Villa De Jardines Ass'n v. Bank, 2 CA–CV 2010–0177.

Decision Date22 April 2011
Docket NumberNo. 2 CA–CV 2010–0177.,2 CA–CV 2010–0177.
Citation227 Ariz. 91,606 Ariz. Adv. Rep. 25,253 P.3d 288
PartiesVILLA DE JARDINES ASSOCIATION, an Arizona nonprofit corporation, Plaintiff/Appellant,v.FLAGSTAR BANK, FSB, a subsidiary of Flagstar Bancorp, a banking association; and Federal National Mortgage Association aka Freddie Mac, a congressionally chartered corporation, Defendants/Appellees.
CourtArizona Court of Appeals

OPINION TEXT STARTS HERE

Maxwell & Morgan, P.C. by Charles E. Maxwell, Paul R. Neil, Chad M. Gallacher, and Brian Morgan, Mesa, Attorneys for Plaintiff/Appellant.Ramras Law Offices, P.C. by David N. Ramras, Phoenix, Attorneys for Defendants/Appellees.

OPINION

KELLY, Judge.

¶ 1 Appellant/plaintiff Villa de Jardines Association (VJA) appeals the trial court's order granting summary judgment in favor of appellees/defendants Flagstar Bank, FSB, and Federal National Mortgage Association,1 also known as Freddie Mac (jointly referred to as the Banks, separately referred to as Flagstar and Freddie Mac, respectively), based on the priority of their liens. VJA also challenges the court's imposition of sanctions against it under Rule 11, Ariz. R. Civ. P., and the denial of its motions for new trial and to reconsider/vacate the judgment.2 Additionally, VJA argues the court abused its discretion in denying its request for attorney fees below. Finding no error, we affirm.

Background

¶ 2 “On appeal from a grant of summary judgment, we view all facts and reasonable inferences therefrom in the light most favorable to the party against whom judgment was entered.” Bothell v. Two Point Acres, Inc., 192 Ariz. 313, ¶ 2, 965 P.2d 47, 49 (App.1998). In 2009, VJA filed a complaint in superior court seeking judicial foreclosure of liens it claimed against nineteen parcels of real property in Pinal County. VJA alleged it was entitled to foreclose because:

The CC & R's [ (Covenants, Conditions and Restrictions) ], Bylaws and Articles of Incorporation of the Plaintiff Association, as well as Arizona statute, provide that all past due amounts owed the Association are secured by a lien against the Property, which was perfected upon recordation of the CC & R's, and also are the personal obligation of the person(s) owning the Property at the time the amounts are assessed against the Property.

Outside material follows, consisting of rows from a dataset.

/-- Settles O52: a `read` leaves the chip ready with AFTER_READ set; a status read's frame comes right after it, and that
of any other host operation ends the time after the READ frame or lengthens it. -/
theorem statusReadRightAfterAReadIsMarked : Obligations.StatusReadRightAfterAReadIsMarked := by
  unfold Obligations.StatusReadRightAfterAReadIsMarked
  intro s addr len he hr hb hrange hnone
  have hs := he.callsSucceed
  obtain ⟨t, hex, -, hmark, hafter⟩ := exec_ready (i := .read true true addr len) hs hr (dataChecks_pass hb hrange)
    (payloadFits_of_rangeOK hrange rfl)
  obtain ⟨htr, htread⟩ := hafter nofun
  have hts : t.CallsSucceed := hs.of_subset (exec_env hs.answered hex)
  have htnone : t.audit.readRule = false := by simp [hmark, hnone, firstCommand, opOf, commandOf, Command.isStatus]
  refine ⟨t, hex, fun q hq hv => ?_, fun i hi hw hv hstatus => ?_, fun i q hi hw hv hq hqv => ?_⟩
  · obtain ⟨u, r, b, v, sr, hu, hresp, hok, hmarked, htrace⟩ :=
      exec_statusRead_shown hts (htr.accepts .rdsr).pending hq hv
    exact ⟨u, r, b, v, sr, hu, hresp, hok, by rw [hmarked, htread]; exact Bool.or_true _, htrace⟩
  · obtain ⟨u, hu, -, hmarked, -⟩ := exec_ready hts htr hv (commandOf_fits_of_wellFormed hv hw)
    exact ⟨u, hu, by rw [hmarked, htnone, firstCommand_notStatus hi hstatus, Bool.and_false]; rfl⟩
  · obtain ⟨hhost, hstatus, hsleep, hread⟩ := endsAfterRead hi
    obtain ⟨u, hu, -, hmarked, hready⟩ := exec_ready hts htr hv (commandOf_fits_of_wellFormed hv hw)
    obtain ⟨hur, huread⟩ := hready hsleep
    obtain ⟨w, r, -, -, -, hw, hresp, hok, hmarked', -⟩ := exec_statusRead_shown
      (hts.of_subset (exec_env hts.answered hu)) (hur.accepts .rdsr).pending hq
      (planOf_valid_of_bound hq hqv (exec_bound hts.answered hv hu))
    refine ⟨u, w, r, hu, hw, hresp, hok, ?_⟩
    rw [hmarked', hmarked, htnone, firstCommand_notStatus hhost hstatus, huread, hread, Bool.and_false]
    rfl

end Sys2Proof.Machine
end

VJA also alleged that defendants Charles Mannino and his wife; Freddie Mac; Desert Hills Bank; Countrywide Home Loans, Inc.; and Flagstar “claim or assert some right, title, interest, estate, or lien in or to the Property ... [and any such right] is subsequent, subordinate and inferior to the rights and lien of the [VJA].”

¶ 3 Desert Hills Bank and Countrywide Home Loans “failed to plead or otherwise defend” against the complaint, and default was entered against them. See Rule 55(a), Ariz. R. Civ. P. The Banks filed a joint answer in which they requested dismissal of VJA's complaint.3 Subsequently, the Banks filed a motion for summary judgment, which the court granted following a hearing. In its judgment, the court found no just reason for delay and directed immediate entry of judgment in accordance with Rule 54(b), Ariz. R. Civ. P.

¶ 4 VJA filed a motion for new trial pursuant to Rule 59(a)(1), (5) and (8), Ariz. R. Civ. P., which it attempted to amend orally to include additional grounds. The trial court denied the motion, and this appeal followed.

Discussion
I. Summary Judgment

¶ 5 VJA argues the trial court “erred as a matter of law” in granting the Banks' motion for summary judgment. “A trial court properly grants summary judgment if there are no genuine issues of material fact and the moving party is entitled to judgment as a matter of law.” Airfreight Express Ltd. v. Evergreen Air Ctr., Inc., 215 Ariz. 103, ¶ 19, 158 P.3d 232, 239 (App.2007). We review de novo the court's determination whether there are genuine issues of material fact and its application of law. Id.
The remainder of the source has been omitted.